### [EXERCISE BRIEF]
After finding the line with "namespace Sys2Proof.Machine" in the entries below, retype exactly each line from there through the line with "byEither_issuer h _ _", including that final line.

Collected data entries
Start of Block
-- ==== Sys2Proof/Laws/Ops.lean ====
section
/-! SUPPORT. What the shared operations of instructions can do: who issues, how an instruction retires, and how its lanes end. -/

namespace Sys2Proof.Machine

/-- The instruction of a carriage that issues is what its meaning makes of that carriage. -/
theorem byCarriage_issuer {s : State} {x : Iss} (h : issuer s = some x) (f : Iss → State) : byCarriage s f = .next (f x) := by
  unfold byCarriage
  split
  · next r hr => simp [issuer, hr] at h
  · rw [h]

/-- An instruction of carriages and outrider contexts, issued by a carriage. -/
theorem byEither_issuer {s : State} {x : Iss} (h : issuer s = some x) (f : Iss → State) (g : CoachRef → Coach → State) :
    byEither s f g = .next (f x) := by
  unfold byEither
  split
  · next r hr => simp [issuer, hr] at h
  · exact byCarriage_issuer h f

/-- An instruction of carriages and outrider contexts, issued by an outrider context. -/
theorem byEither_outrider {s : State} {r : CoachRef} {c : Coach} (hr : s.cur = some (.outrider r)) (hc : coachOf s r.key = some c)
    (f : Iss → State) (g : CoachRef → Coach → State) : byEither s f g = .next (g r c) := by
  simp [byEither, hr, hc]

/-- A scalar instruction of a carriage: the result is written, and the carriage goes on. -/
theorem scalar_issuer {s : State} {x : Iss} (h : issuer s = some x) (len : Nat) (d : BitVec 8) (f : (Nat → W64) → W64) :
    scalar s len d f = .next (s.setCoach x.c.key (advance (writeS x.c x.k d.toNat (f (readS x.c x.k))) x.slot len)) :=
  byEither_issuer h _ _

/-- An instruction of no lane that traps retires. -/
@[simp] theorem conclude_nil (s : State) (x : Iss) (c : Coach) (len : Nat) : conclude s x c len [] = retire s x c len := rfl

/-- A lane instruction none of whose lanes traps writes the results of its lanes and retires. -/
theorem laneStep_clean (s : State) (x : Iss) (i : Instr) (len : Nat) (lanes : Mask) (own : Coach → Carriage → Nat → Option LaneTrap)
    (f : Coach → Carriage → Nat → LaneOut)
    (h : ∀ l ∈ lanesOf lanes, own x.c x.k l = none ∧ queueTrap x.c x.k i l = none ∧ fpTraps x.c x.k (f x.c x.k l).flags = false) :
    laneStep s x i len lanes own f =
      retire s x (applyLanes x.c x.k i ((lanesOf lanes).map fun l => (l, f x.c x.k l))) len := by
  have e : ∀ ls : List Nat, (∀ l ∈ ls, own x.c x.k l = none ∧ queueTrap x.c x.k i l = none ∧ fpTraps x.c x.k (f x.c x.k l).flags = false) →
      ls.map (fun l => (l, laneEnd i own f x.c x.k l)) = ls.map fun l => (l, .ok (f x.c x.k l)) := by
    intro ls hls
    refine List.map_congr_left fun l hl => ?_
    obtain ⟨h1, h2, h3⟩ := hls l hl
    simp [laneEnd, h1, h2, h3]
  unfold laneStep
  simp only [e _ h]
  have t : ∀ ls : List Nat, trapsOf (ls.map fun l => (l, Except.ok (f x.c x.k l))) = [] := by
    intro ls; simp [trapsOf]
  have o : ∀ ls : List Nat, outsOf (ls.map fun l => (l, Except.ok (f x.c x.k l))) = ls.map fun l => (l, f x.c x.k l) := by
    intro ls
    simp only [outsOf, List.filterMap_map]
    induction ls with
    | nil => rfl
    | cons a ls ih => simp
  rw [t, o, conclude_nil]

/-- A write of a resolved vector register changes vector registers, banked ones and ports alone. -/
theorem writeVD_eq (c : Coach) (l : Nat) (d : VDst) (x : W32) :
    ∃ v kv ports, writeVD c l d x = { c with v := v, kv := kv, ports := ports } := by
  unfold writeVD
  split
  · exact ⟨_, c.kv, c.ports, rfl⟩
  · exact ⟨c.v, _, c.ports, rfl⟩
  · dsimp only; split
    · exact ⟨c.v, c.kv, _, rfl⟩
    · exact ⟨c.v, c.kv, c.ports, rfl⟩
  · exact ⟨c.v, c.kv, c.ports, rfl⟩

/-- Coaches that agree but for what a lane instruction writes: vector registers, predicates, ports, flags and frames. -/
def Coach.sameButLanes (c d : Coach) : Prop :=
  d = { c with v := d.v, kv := d.kv, p := d.p, ports := d.ports, cstat := d.cstat, frames := d.frames }

theorem Coach.sameButLanes.trans {c d e : Coach} (h : c.sameButLanes d) (g : d.sameButLanes e) : c.sameButLanes e := by
  unfold Coach.sameButLanes at *; rw [g, h]

theorem writeV_lanes (c : Coach) (k : Carriage) (l n : Nat) (x : W32) : c.sameButLanes (writeV c k l n x) := by
  obtain ⟨v, kv, ports, h⟩ := writeVD_eq c l (vTarget c k n) x
  unfold writeV; rw [h]; rfl

theorem writeP_lanes (c : Coach) (n l : Nat) (b : Bool) : c.sameButLanes (writeP c n l b) := by
  unfold writeP; split <;> rfl

theorem setCstat_lanes (c : Coach) (k : Carriage) (f : FlagSet) : c.sameButLanes (setCstat c k f) := by
  unfold setCstat setCstatAt; split <;> rfl

theorem addFlags_lanes (c : Coach) (k : Carriage) (f : FlagSet) : c.sameButLanes (addFlags c k f) := setCstat_lanes c k _

theorem foldl_lanes {α : Type} (f : Coach → α → Coach) (hf : ∀ (c : Coach) (a : α), c.sameButLanes (f c a)) (as : List α) :
    ∀ c : Coach, c.sameButLanes (as.foldl f c) := by
  induction as with
  | nil => intro c; rfl
  | cons a as ih => intro c; exact (hf c a).trans (ih _)

theorem freeQueues_lanes (c : Coach) : c.sameButLanes (freeQueues c) := rfl

theorem advancePorts_lanes (c : Coach) (qs ls : List Nat) : c.sameButLanes (advancePorts c qs ls) := by
  unfold advancePorts; split <;> rfl

theorem applyLane_lanes (c : Coach) (k : Carriage) (l : Nat) (o : LaneOut) : c.sameButLanes (applyLane c k l o) := by
  unfold applyLane
  exact (foldl_lanes _ (fun c (w : Nat × W32) => writeV_lanes c k l w.1 w.2) _ c).trans (foldl_lanes _ (fun c (w : Nat × Bool) => writeP_lanes c w.1 l w.2) _ _)

/-- What a lane instruction can change in its coach before the carriage goes on. -/
theorem applyLanes_lanes (c : Coach) (k : Carriage) (i : Instr) (outs : List (Nat × LaneOut)) : c.sameButLanes (applyLanes c k i outs) := by
  unfold applyLanes
  dsimp only
  have h := foldl_lanes _ (fun c (e : Nat × LaneOut) => applyLane_lanes c k e.1 e.2) outs c
  generalize outs.foldl (fun c e => applyLane c k e.1 e.2) c = d at h ⊢
  have h := h.trans (addFlags_lanes d k (orFlags (outs.map fun e => e.2.flags)))
  generalize addFlags d k (orFlags (outs.map fun e => e.2.flags)) = d' at h ⊢
  exact h.trans (advancePorts_lanes _ _ _)

end Sys2Proof.Machine
end

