/-- TDRAIN of tile 7 to the A-buffer: the limits kept and not, the last place that fits, the next one, a misaligned one; and to global memory:
one that is taken, and one whose address is not aligned. -/
theorem witness_MatrixInstructionsIssue_tdrain :
    let kept (p : Nat) : Bool := field p 7 3 == 0 && field p 63 56 == 0 && (!p.testBit 1 || (fmtOf []).tt != 15)
    let near (v : W64) : List DrainOut := (drainOuts (fmtOf []) 0 v 0).filter fun v => !v.glob
    let at_ (v : DrainOut) (j : Int) : Int := v.dst.toNat + j
    let rs (v : W64) : List (Nat × Int × Nat) := tileAt 7 :: (near v).flatMap fun v => v.ranges.map fun r => (1, at_ v r.1, r.2)
    let os (v : W64) : List (Nat × Int × Nat) := (near v).flatMap fun v => [(1, at_ v 0, 32), (1, at_ v v.stride, 32)]
    let r (v : W64) : RMap 64 := [(1, v), (2, 1)]
    (enters (worldM (r 0x2000)) (issM (r 0x2000)) = true ∧ kept 0 = true ∧ kept 8 = false
      ∧ (match drainGlobal (worldM (r 0x2000)) (issM (r 0x2000)) (drainOuts (fmtOf []) (regM (r 0x2000) 2) (regM (r 0x2000) 1) 0) with
        | .ok ps _ => ps.length == 4
        | _ => false) = true
      ∧ (match drainGlobal (worldM (r 0x2010)) (issM (r 0x2010)) (drainOuts (fmtOf []) (regM (r 0x2010) 2) (regM (r 0x2010) 1) 0) with
        | .trap e => e.cause == 6 && e.cause != 4 && e.cause != 5
        | _ => false) = true)
      ∧ (allFit win (rs 0x3C000) ∧ allEven (os 0x3C000)) ∧ firstOutside win (rs 0x3C020) (windowAddr 1 0x3FF20)
      ∧ allFit win (rs 0x10) ∧ firstCrooked (os 0x10) (windowAddr 1 0x10) := by
  intro kept near at_ rs os r
  exact ⟨by decide +kernel, taken_of (by decide +kernel), outside_of (by decide +kernel), bent_of (by decide +kernel)⟩

/-- CRED of 32 fp32 elements to fp32 results, among chassis 0 alone and one core; with a count of 0 or 17 cores; from the last place that
fits, and from beyond it; and TSTAT of its highest selector. -/
theorem witness_MatrixInstructionsIssue_cred_and_tstat :
    let kept (p : Nat) : Bool := field p 31 25 == 0 && field p 63 41 == 0 && p.testBit 0 && p.testBit (field p 19 16)
      && decide (1 ≤ field p 24 20) && decide (field p 24 20 ≤ 16)
    let rs : RMap 64 := [(1, 0x100001), (2, 0x3FF80), (3, 0x3FF80)]
    let ranges (o : Nat) : List (Nat × Int × Nat) := [(1, o, 32 * (field (offM rs 1) 40 32 + 1) * 4), (1, offM rs 3, 128)]
    (enters (worldM rs) (issM rs) = true ∧ (issM rs).c.ch < 16 ∧ credReserved 0x220000 = false
      ∧ kept (offM rs 1) = true ∧ kept 0x1000001 = true ∧ kept 1 = false ∧ kept 0x1100001 = false ∧ kept 0x110001 = false
      ∧ (5 : BitVec 3).toNat < 6)
      ∧ (allFit win (ranges (offM rs 2)) ∧ allEven [(1, offM rs 2, 4), (1, offM rs 3, 4)])
      ∧ firstOutside win (ranges 0x3FF81) (windowAddr 1 0x3FF81)
      ∧ allFit win (ranges 2) ∧ firstCrooked [(1, 2, 4), (1, offM rs 3, 4)] (windowAddr 1 2) := by
  intro kept rs ranges
  exact ⟨by decide +kernel, taken_of (by decide +kernel), outside_of (by decide +kernel), bent_of (by decide +kernel)⟩

/-! ## The unit at work -/

/-- The machine with a TMUL of 64 rows at 0x1000, which draws 131,072 tokens; and with a request for 5 tokens. -/
def tokening : State := { worldM [(2, 63)] with dram := cwrite [] 0x1000 (leBytes 4 0xC4170102) }
def asking (purse : Nat) : State :=
  (worldM []).setChassis 0 { chassisOf (worldM []) 0 with requests := [(0, 0, 5)], purse := purse }

theorem witness_MatrixUnitsRunTheirQueues_tokens :
    (let s := tokening
     let r : SlotRef := ⟨0, 0, 0⟩
     let c := coachM [(2, 63)]
     let k := carr .H 0xFFFFFFFF
     coachOf s r.key = some c ∧ c.key = r.key ∧ mget c.slots r.slot = some k ∧ (c.canIssue && choosable s c k) = true
       ∧ requestedBy (chassisOf s c.ch) c.key r.slot = false ∧ fetchOf s c r.slot k = .ok (.tmul 2 7 1 2) 4
       ∧ notReady s { c with granted := mset c.granted r.slot 131072 } r.slot k (.tmul 2 7 1 2) = none ∧ mget c.granted r.slot = none ∧ (fmtOf []).at_ ∈ [0, 3, 10, 11]
       ∧ trainOf s c.train = some convoy ∧ convoy.fmts = [] ∧ draws (fmtOf []) (readS c k 2).toNat (.tmul 2 7 1 2) = 131072)
    ∧ (chassisOf (asking 5) 0).requests = (0, 0, 5) :: [] ∧ coachOf (asking 5) 0 = some (coachM [])
    ∧ (mget (coachM []).slots 0).isSome = true ∧ 5 ≤ (chassisOf (asking 5) 0).purse ∧ (chassisOf (asking 4) 0).purse < 5
    ∧ (chassisOf (asking 4) 0).requests = (0, 0, 5) :: [] := by decide +kernel

/-- A core whose queue holds one instruction of the coach, at work clock 62 of TS0; and the buffers that it reads. -/
def matOp : Op := { id := 0, counter := .tl, kind := .tile, pieces := [], lanes := 0xFFFFFFFF }
def queuedE (w : MatOp) (started : Bool) : MatEntry :=
  { coach := 0, op := 0, train := 1, tcore := 0, fmt := [], what := w, level := .H, fslot := 0, drawn := 256, started := started }
def coachT : Coach := { coachM [] with ops := [matOp], nextOp := 1 }
def tiled (w : MatOp) (started : Bool) : State :=
  let s := (world coachT).setCore 0 0 { coreOf (world coachT) 0 0 with matq := [queuedE w started] }
  s.setChassis 0 { chassisOf s 0 with clk := 62 }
End of Block
### [RESULT FOR THIS EXERCISE]
namespace Sys2Proof.Machine

/-- The instruction of a carriage that issues is what its meaning makes of that carriage. -/
theorem byCarriage_issuer {s : State} {x : Iss} (h : issuer s = some x) (f : Iss → State) : byCarriage s f = .next (f x) := by
  unfold byCarriage
  split
  · next r hr => simp [issuer, hr] at h
  · rw [h]

/-- An instruction of carriages and outrider contexts, issued by a carriage. -/
theorem byEither_issuer {s : State} {x : Iss} (h : issuer s = some x) (f : Iss → State) (g : CoachRef → Coach → State) :
    byEither s f g = .next (f x) := by
  unfold byEither
  split
  · next r hr => simp [issuer, hr] at h
  · exact byCarriage_issuer h f

/-- An instruction of carriages and outrider contexts, issued by an outrider context. -/
theorem byEither_outrider {s : State} {r : CoachRef} {c : Coach} (hr : s.cur = some (.outrider r)) (hc : coachOf s r.key = some c)
    (f : Iss → State) (g : CoachRef → Coach → State) : byEither s f g = .next (g r c) := by
  simp [byEither, hr, hc]

/-- A scalar instruction of a carriage: the result is written, and the carriage goes on. -/
theorem scalar_issuer {s : State} {x : Iss} (h : issuer s = some x) (len : Nat) (d : BitVec 8) (f : (Nat → W64) → W64) :
    scalar s len d f = .next (s.setCoach x.c.key (advance (writeS x.c x.k d.toNat (f (readS x.c x.k))) x.slot len)) :=
  byEither_issuer h _ _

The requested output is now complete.